Red Hat Bugzilla – Bug 1512568
OVN services does not recovered on OVN master node after killing ovsdb-server services[nb/sb] or ovn-northd service
Last modified: 2018-02-15 17:33:54 EST
Description of problem: Auto recover does not work on OVN master node after killing ovnDB services or north-d service. When running kill -9 of ovsdb-server [ovnnb_db.pid/ovnsb_db.pid] or ovn-northd The expected behavior is one of the slaves nodes will take the OVN master role. Pacemaker should detect that the services are down and move the role to the slave node. After debugging with dev its looks like that recovering script on the master is not called.

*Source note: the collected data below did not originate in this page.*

-- ==== Sys2Proof/Machine/AshOps.lean ====
section
/-! DEFINITION. Ash: classification, consequence windows, fences and lifts, ALERT_N, the journal, the safe state, warm reset,
force, injection and the group heartbeat (R378–R401). -/

namespace Sys2Proof.Machine

/-! ## The sources (R379) -/

/-- Class (1 CE, 2 UC, 3 FA) and default reaction (the code of R395) of each source. -/
def srcTable : List (Nat × Nat × Nat) :=
  [(0x00, 3, 9), (0x01, 3, 9), (0x02, 3, 9), (0x03, 3, 9), (0x04, 3, 9), (0x05, 3, 9), (0x06, 2, 2), (0x07, 1, 0xA),
    (0x08, 2, 7), (0x09, 1, 0), (0x0A, 1, 0), (0x0B, 2, 0), (0x0C, 1, 1), (0x0D, 1, 0)]
  ++ [(0x10, 1, 1), (0x11, 1, 1), (0x12, 1, 1), (0x13, 1, 1), (0x14, 1, 0), (0x15, 1, 1), (0x16, 1, 0), (0x17, 1, 1),
    (0x18, 2, 2), (0x19, 1, 0), (0x1A, 1, 1), (0x1B, 1, 1), (0x1C, 1, 0)]
  ++ [(0x20, 2, 3), (0x21, 2, 3), (0x22, 2, 3), (0x23, 2, 0), (0x24, 1, 0xA), (0x28, 2, 1), (0x29, 2, 6), (0x2A, 2, 1),
    (0x2B, 1, 1), (0x2C, 1, 0), (0x2D, 1, 0), (0x2E, 2, 0), (0x2F, 1, 0)]
  ++ [(0x30, 1, 1), (0x31, 2, 5), (0x32, 1, 0), (0x33, 1, 1), (0x34, 2, 8), (0x35, 1, 0), (0x36, 1, 0)]
  ++ [(0x40, 1, 0), (0x41, 2, 6), (0x42, 1, 0), (0x43, 1, 1), (0x44, 2, 6), (0x45, 1, 0xA), (0x48, 1, 0), (0x49, 2, 7),
    (0x4A, 1, 0xA), (0x4B, 1, 0)]
  ++ [(0x50, 1, 1), (0x51, 2, 4), (0x52, 1, 0), (0x53, 2, 4), (0x54, 2, 4), (0x55, 1, 0), (0x58, 1, 1), (0x59, 1, 0),
    (0x70, 1, 0), (0x71, 1, 0)]

def srcRow (s : Nat) : Option (Nat × Nat) := tabFind srcTable s

/-- Sources whose reaction names every unit of the kind (R379). -/
def srcAll (s : Nat) : Bool := [0x06, 0x08, 0x29, 0x51].contains s

/-- A UNIT lies in the unit range of a source (R379, R396); 0xFF stands for every unit of the kind. -/
def unitOk (s u : Nat) : Bool :=
  decide (u = 0xFF) ||
  (if s = 0x04 then decide (u < 8)
   else if s = 0x05 ∨ s = 0x30 ∨ s = 0x31 then decide (u < 20)
   else if s = 0x09 ∨ s = 0x1C then decide (u < (if s = 0x09 then 10 else 8))
   else if s = 0x0A then decide (u < 256)
   else if s = 0x0C then decide (u = 16 ∨ u = 17)
   else if s = 0x13 then decide (u < 4)
   else if s = 0x16 ∨ (0x20 ≤ s ∧ s ≤ 0x24) then decide (u < 16)
   else if 0x10 ≤ s ∧ s ≤ 0x1B then decide (u < 64)
   else if s = 0x28 then decide (u < 2)
   else if s = 0x29 then decide (u = 3)
   else if s = 0x2A then decide (u = 2)
   else if s = 0x2B then decide (20 ≤ u ∧ u < 24)
   else if s = 0x2C then decide (u < 5)
   else if s = 0x2F then decide (u < 24)
   else if 0x32 ≤ s ∧ s ≤ 0x34 then decide (u < 256)
   else if s = 0x35 ∨ (0x40 ≤ s ∧ s ≤ 0x45) then decide (u < 2)
   else if s = 0x48 then decide (u < 3)
   else if 0x49 ≤ s ∧ s ≤ 0x4B then decide (u < 4)
   else if s = 0x50 ∨ s = 0x51 then decide (u < 17)
   else if 0x52 ≤ s ∧ s ≤ 0x55 then decide (u < 8)
   else if s = 0x70 ∨ s = 0x71 then decide (u < 16 ∨ u = 0xF0)
   else decide (u = 0))

/-! ## Units -/

/-- The unit of a kind (0 slot, 1 bank, 2 context, 3 lane, 4 row group, 5 port, 6 peer) with a number. -/
def unitOf (kind u : Nat) : Option FUnit :=
  match kind with
  | 0 => if h : u < 64 then some (.slot ⟨u, h⟩) else none
  | 1 => if h : u < 16 then some (.bank ⟨u, h⟩) else none
  | 2 => if h : u < 8 then some (.ctx ⟨u, h⟩) else none
  | 3 => if h : u < 20 then some (.lane ⟨u, h⟩) else none
  | 4 => if h : u < 256 then some (.group ⟨u, h⟩) else none
  | 5 => if h : u < 2 then some (.port ⟨u, h⟩) else none
  | _ => if h : u < 4 then some (.peer ⟨u, h⟩) else none

/-- Every unit of a kind, or the one named. Devices beyond the group and the device itself are no peers. -/
def Chip.unitsOf (c : Chip) (kind u : Nat) (all : Bool) : List FUnit :=
  let us := if all || decide (u = 0xFF) then List.range 256 else [u]
  us.filterMap (fun k => if kind = 6 ∧ (k = c.grp.dev ∨ c.grp.size < k) then none else unitOf kind k)

/-! ## Consequence windows (R383–R385) -/

/-- An open window on `w` banks an event (R384). A ring notice belongs to the window of the port that owns the ring, now or
by the image (log entry 29). -/
def Chip.banks (c : Chip) (w : FUnit) (e : AshEv) : Bool :=
  let slotSrc := [0x10, 0x11, 0x12, 0x14, 0x15, 0x17, 0x19, 0x1A, 0x1B].contains e.src
  match w with
  | .slot n => slotSrc && decide (e.unit = n.val)
  | .bank b => (slotSrc && decide (e.unit / 4 = b.val)) || ([0x16, 0x20, 0x21, 0x22].contains e.src && decide (e.unit = b.val))
  | .ctx k => decide (0x52 ≤ e.src ∧ e.src ≤ 0x55) && decide (e.unit = k.val)
  | .lane l => decide (e.src = 0x30 ∨ e.src = 0x31) && decide (e.unit = l.val)
  | .group g => decide (0x32 ≤ e.src ∧ e.src ≤ 0x34) && decide (e.unit = g.val)
  | .port x => (decide (0x40 ≤ e.src ∧ e.src ≤ 0x44) && decide (e.unit = x.val))
      || (decide (e.src = 0x35) && (decide (e.unit = x.val) || decide (c.get FLU_RING_CFG.OWNER (e.detail % 512) = x.val)))
  | .peer d => (decide (e.src = 0x48) && decide (e.unit = c.kzFor d.val))
      || (decide (e.src = 0x49 ∨ e.src = 0x4B) && decide (e.unit = d.val))

/-- An event is banked; sources 0x00 to 0x05 never are (R385). -/
def Chip.banked (c : Chip) (e : AshEv) : Bool := decide (6 ≤ e.src) && c.ash.windows.any (fun w => c.banks w e)

/-- A window opens on a unit. -/
def Chip.openWindow (c : Chip) (u : FUnit) : Chip :=
  if c.ash.windows.contains u then c else { c with ash := { c.ash with windows := c.ash.windows ++ [u] } }

/-! ## Peers (R250, R399) -/

/-- The live bits of a peer are cleared (R250). -/
def Chip.peerDark (c : Chip) (d : Nat) : Chip :=
  ((c.put FLU_LIVE.LIVE (2 * d) 0).put FLU_LIVE.LIVE (2 * d + 1) 0).stackEvt FLU_STACK_EVT.PEER_DROP

/-- The remote legs of a peer end FENCED (R265, R381); one whose frame has not left is redirected (R254). -/
def Chip.peerLegs (c : Chip) (d : Nat) : Chip :=
  let k := c.kzFor d
  let fw := (c.kzOf k).fwds
  let c := c.setKz k { c.kzOf k with fwds := [], inbound := [], txq := (c.kzOf k).txq.filter (fun f => decide (f.cls ≠ .traffic)) }
  fw.foldl (fun (c : Chip) (f : Fwd) =>
    match f.src with
    | .entry uid second =>
      if (c.entry? uid).any (fun e => decide ((e.leg second).st = .queued)) then c.redirect uid second
      else c.legEnd uid second stsFENCED [] 0 0
    | .peer _ _ => c) c

/-- A peer is lost (R356, R399, R476, R477). Where a force of KIND 0x4 applies it, its sequencing and fault classes keep running
(R398): only its traffic frames are discarded. -/
def Chip.peerLost (c : Chip) (d : Nat) (drill : Bool) : Chip :=
  let k := c.kzFor d
  let c := { c with ash := { c.ash with present := c.ash.present.filter (fun p => decide (p ≠ d)),
                                        hbRun := tabPut id 0 c.ash.hbRun d 0 } }
  let stays := fun (f : KzFrame) => drill && decide (f.cls ≠ .traffic)
  let x := c.kzOf k
  let c := (c.setKz k { x with unacked := x.unacked.filter stays, txq := x.txq.filter stays }).kzUnkey k
  ((c.peerDark d).peerLegs d).supLost d

/-! ## Fences (R381, R382) -/

/-- The effect of a fence on its unit. An injected source 0x49 loses its peer as the real event does (R397). -/
def Chip.fenceEffect (c : Chip) (u : FUnit) (src : Nat) : Chip :=
  match u with
  | .slot n => c.cutSlot n .fence
  | .bank b => ((c.flag HTH_BANK_ESTAT.KILL b true).domOff b).enLow (4 + b)
  | .ctx k => if src = 0x51 then c.jobFence k 2 else c.ctxFence k (if src = 0x53 then 4 else 3)
  | .lane l => c.laneFence l
  | .group g => c.groupFence g
  | .port x => c.portLost x
  | .peer d => if src = 0x49 ∧ c.ash.present.contains d.val then c.peerLost d false else (c.peerDark d).peerLegs d

/-- Ash fences a unit; a fence of a fenced unit changes nothing and opens no window (R382). -/
def Chip.fence (c : Chip) (u : FUnit) (src : Nat) (forced : Bool) : Chip :=
  if c.fencedU u then c
  else
    let c := { c with ash := { c.ash with fences := c.ash.fences ++ [FenceRec.mk u src forced] } }
    (c.openWindow u).fenceEffect u src

/-- A port that serves and has no fence is lost no longer, and its orphaned rings run again (R235). -/
def Chip.portServed (c : Chip) (x : Nat) : Chip :=
  if c.serving x && !c.portFenced x then (c.flag FLU_PORT_STAT.LOST x false).portRings x else c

Version-Release number of selected component (if applicable): rpm -qa |grep ovn openstack-nova-novncproxy-16.0.3-0.20171028031400.60d6e87.el7ost.noarch puppet-ovn-11.3.1-0.20170825135756.c03c3ed.el7ost.noarch python-networking-ovn-3.0.1-0.20171005161553.0cde8a5.el7ost.noarch novnc-0.6.1-1.el7ost.noarch openvswitch-ovn-central-2.7.2-4.git20170719.el7fdp.x86_64 openvswitch-ovn-host-2.7.2-4.git20170719.el7fdp.x86_64 openvswitch-ovn-common-2.7.2-4.git20170719.el7fdp.x86_64 (overcloud) [root@controller-2 ~]# rpm -qa |grep pacemaker pacemaker-cli-1.1.16-12.el7_4.4.x86_64 ansible-pacemaker-1.0.3-2.el7ost.noarch pacemaker-1.1.16-12.el7_4.4.x86_64 puppet-pacemaker-0.6.1-0.20171024215340.9a46ecd.el7ost.noarch pacemaker-libs-1.1.16-12.el7_4.4.x86_64 pacemaker-cluster-libs-1.1.16-12.el7_4.4.x86_ How reproducible: 100% Steps to Reproduce: 1.deploy HA setup with OVN 2.Kill -9 ovn-northd service / ovsdb-server on Master node 3.verify that one of the slave node change the status to be "Master" https://drive.google.com/a/redhat.com/file/d/1v_4oDMM1jQaQ7Ey40vUgrIaiFlGjF4lK/view?usp=sharing
One thing which is missing from OVN pacemaker OCf script is that - on the master node, it doesn't check the health of ovn-northd. This needs to be fixed. But the main issue here is that, on the node where OVN db servers are running as master, pacemaker is not calling the OVN OCF script periodically with the "monitor" action. Where as it calls this script on the slave nodes. When a slave node is made as master, we see the same behavior. And the node which was master, when it becomes slave, the OCF script gets called periodically. Its OSP12 setup with all the other pacemaker services run as bundles and only OVN db service runs as a baremetal resource. @Michelle - You have any comments on this ?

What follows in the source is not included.